* _TASK TO COMPLETE_:
Would you give again, exactly, the lines running from the line with "seqNew : BitVec 24" to the end of the data below, both included?

### PROVIDED ENTRIES ###

-- ==== Sys2Proof/Machine/State.lean ====
section
/-! DEFINITION. The state of the device: everything the spec gives it, as plain data. -/

namespace Sys2Proof.Machine

/-! ## What manufacture fixes -/

/-- The one-time-programmable contents and the fixed registers: nothing changes them (R3, R346, R418). -/
structure Fuse where
  /-- DRK.AVS.VT, 0–28 (R418). -/
  vt : Nat
  /-- The device's unique secret (R351). -/
  uds : List Byte
  /-- POLICY: [0] SIGREQ_F, [1] SIGREQ_S, [2] DBG_OFF, [7:4] SPKEY revoke, [9:8] DBGKEY revoke (R345). -/
  policy : Nat
  /-- The four spore-signing keys: compressed points, empty where none is programmed (R345, R348). -/
  spkey : List (List Byte)
  /-- The two debug keys' digests, empty where none is programmed (R342, R345). -/
  dbgkey : List (List Byte)
  /-- The certificate chain of the device (R352). -/
  cert : List Byte
  /-- OTP IMAGE: the darkroom firmware image, then the fabric manager spore image (R345). -/
  image : List Byte
  /-- An OTP word reads uncorrectable at start (R348). -/
  otpBad : Bool
  deriving DecidableEq, Repr

/-! ## Outputs -/

/-- What leaves the device, in order: the model's own record of its outputs. -/
inductive Out where
  /-- An MSI-X message of a port's table entry (R380). -/
  | msix (port tbl entry : Nat) (addr data : Nat)
  /-- A CXL.mem data response to a host (R70): the logical device in its LD-ID (R128), tag, data, poison. -/
  | cxlData (port ld tag : Nat) (data : Line) (psn : Bool)
  /-- A CXL.mem Cmp to a host (R90), with its LD-ID (R128). -/
  | cxlCmp (port ld tag : Nat)
  /-- A back-invalidate snoop to a host: BISnpInv, or BISnpData (R70). -/
  | biSnp (port ld ln : Nat) (inv : Bool)
  /-- A PCIe read completion: address order index, data, EP (R439). -/
  | pcieData (port tag part : Nat) (data : List Byte) (ep : Bool)
  /-- A PCIe completion with status: 0 SC, 1 UR, 4 CA (R439). -/
  | pcieStat (port tag st : Nat)
  /-- The data of a BAR0 read (R437). -/
  | bar0 (port off : Nat) (data : List Byte)
  /-- A read of, or a write to, an expander, with its epoch (R118); a line written poisoned. -/
  | expRd (e epoch ln : Nat)
  | expWr (e epoch ln : Nat) (data : Line) (psn : Bool)
  /-- A Cestralink flit transmitted, by the lanes that carry it (R139, R142), or an ordered set (R138). -/
  | flit (port : Nat) (lanes : List (Nat × List Byte))
  | tos (port : Nat) (x : BitVec 256)
  /-- An EMP message sent by the device: path, bytes of header and payload (R366). -/
  | emp (path : Nat) (bs : List Byte)
  /-- An MCTP packet on the I3C bus, and at a port's DOE mailbox (R364). -/
  | mctp (bs : List Byte)
  | doe (port : Nat) (bs : List Byte)
  /-- An in-band interrupt requested, with its mandatory byte (R363). -/
  | ibi (b : Nat)
  /-- A response of the I3C target: acknowledged, and its bytes (R361). -/
  | i3c (ack : Bool) (bs : List Byte)
  /-- An SPDM response: code, parameters, body (R352). -/
  | spdm (bs : List Byte)
  /-- TAP output bits (R341). -/
  | tdo (n : Nat) (bits : Nat)
  /-- A debug master's answer (R343). -/
  | dbg (ok : Bool) (bs : List Byte)
  deriving DecidableEq, Repr

/-! ## Power, resets and the darkroom's own pins -/

/-- Rails, resets and pins (R394–R401, R406, R409). -/
structure Pwr where
  /-- Bit r: the monitors see rail r valid (R396). -/
  rails : BitVec 11
  /-- The order in which the rails became valid since each was last invalid. -/
  order : List Nat
  /-- Rails whose ordering violation has been raised (R397). -/
  raised : BitVec 11
  /-- The darkroom runs: its standby rails are valid. -/
  dark : Bool
  pwrok : Bool
  /-- The reset line of R396: the FD and PDs are held in reset. -/
  fdReset : Bool
  /-- A main rail left its limits, or a thermal trip: only cold reset releases the FD (R398, R413). -/
  locked : Bool
  /-- The HBM rails came out of order: the FD is not released until the next cold reset (R397). -/
  hbmOrder : Bool
  /-- Trigger of the warm reset in progress: 1 RESET_N, 2 SYS_RESET from OOB, 3 from FM (R401, R415). -/
  warm : Option Nat
  /-- BOOT work has been started since the release of the FD (R169). -/
  booted : Bool
  /-- SAFE_N is held low externally (R357). -/
  safeLow : Bool
  /-- The device drives SAFE_N low (R410). -/
  safeDrv : Bool
  /-- The sensors at which thermal critical is in force (R413). -/
  thermCrit : BitVec 11
  /-- The sampled straps (R360). -/
  strap : BitVec 4
  /-- ALERT_N is asserted (R356), and a failure at start is in force (R348). -/
  alert : Bool
  startFail : Bool
  /-- Bit n: SEQ was written while channel n was driven, and no sample has followed (R319). -/
  seqNew : BitVec 24
  deriving DecidableEq, Repr

/-! ## Counters, snapshots -/

/-- A contact-sheet dump in progress: its sheet, its instant, and the slice counters at that instant (R390). -/
structure Dump where
  k : Nat
  t : Nat
  ctr : Tbl Word
  deriving DecidableEq, Repr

###

* _RESULT FOR THIS TASK_:
  seqNew : BitVec 24
  deriving DecidableEq, Repr

/-! ## Counters, snapshots -/

/-- A contact-sheet dump in progress: its sheet, its instant, and the slice counters at that instant (R390). -/
structure Dump where
  k : Nat
  t : Nat
  ctr : Tbl Word
  deriving DecidableEq, Repr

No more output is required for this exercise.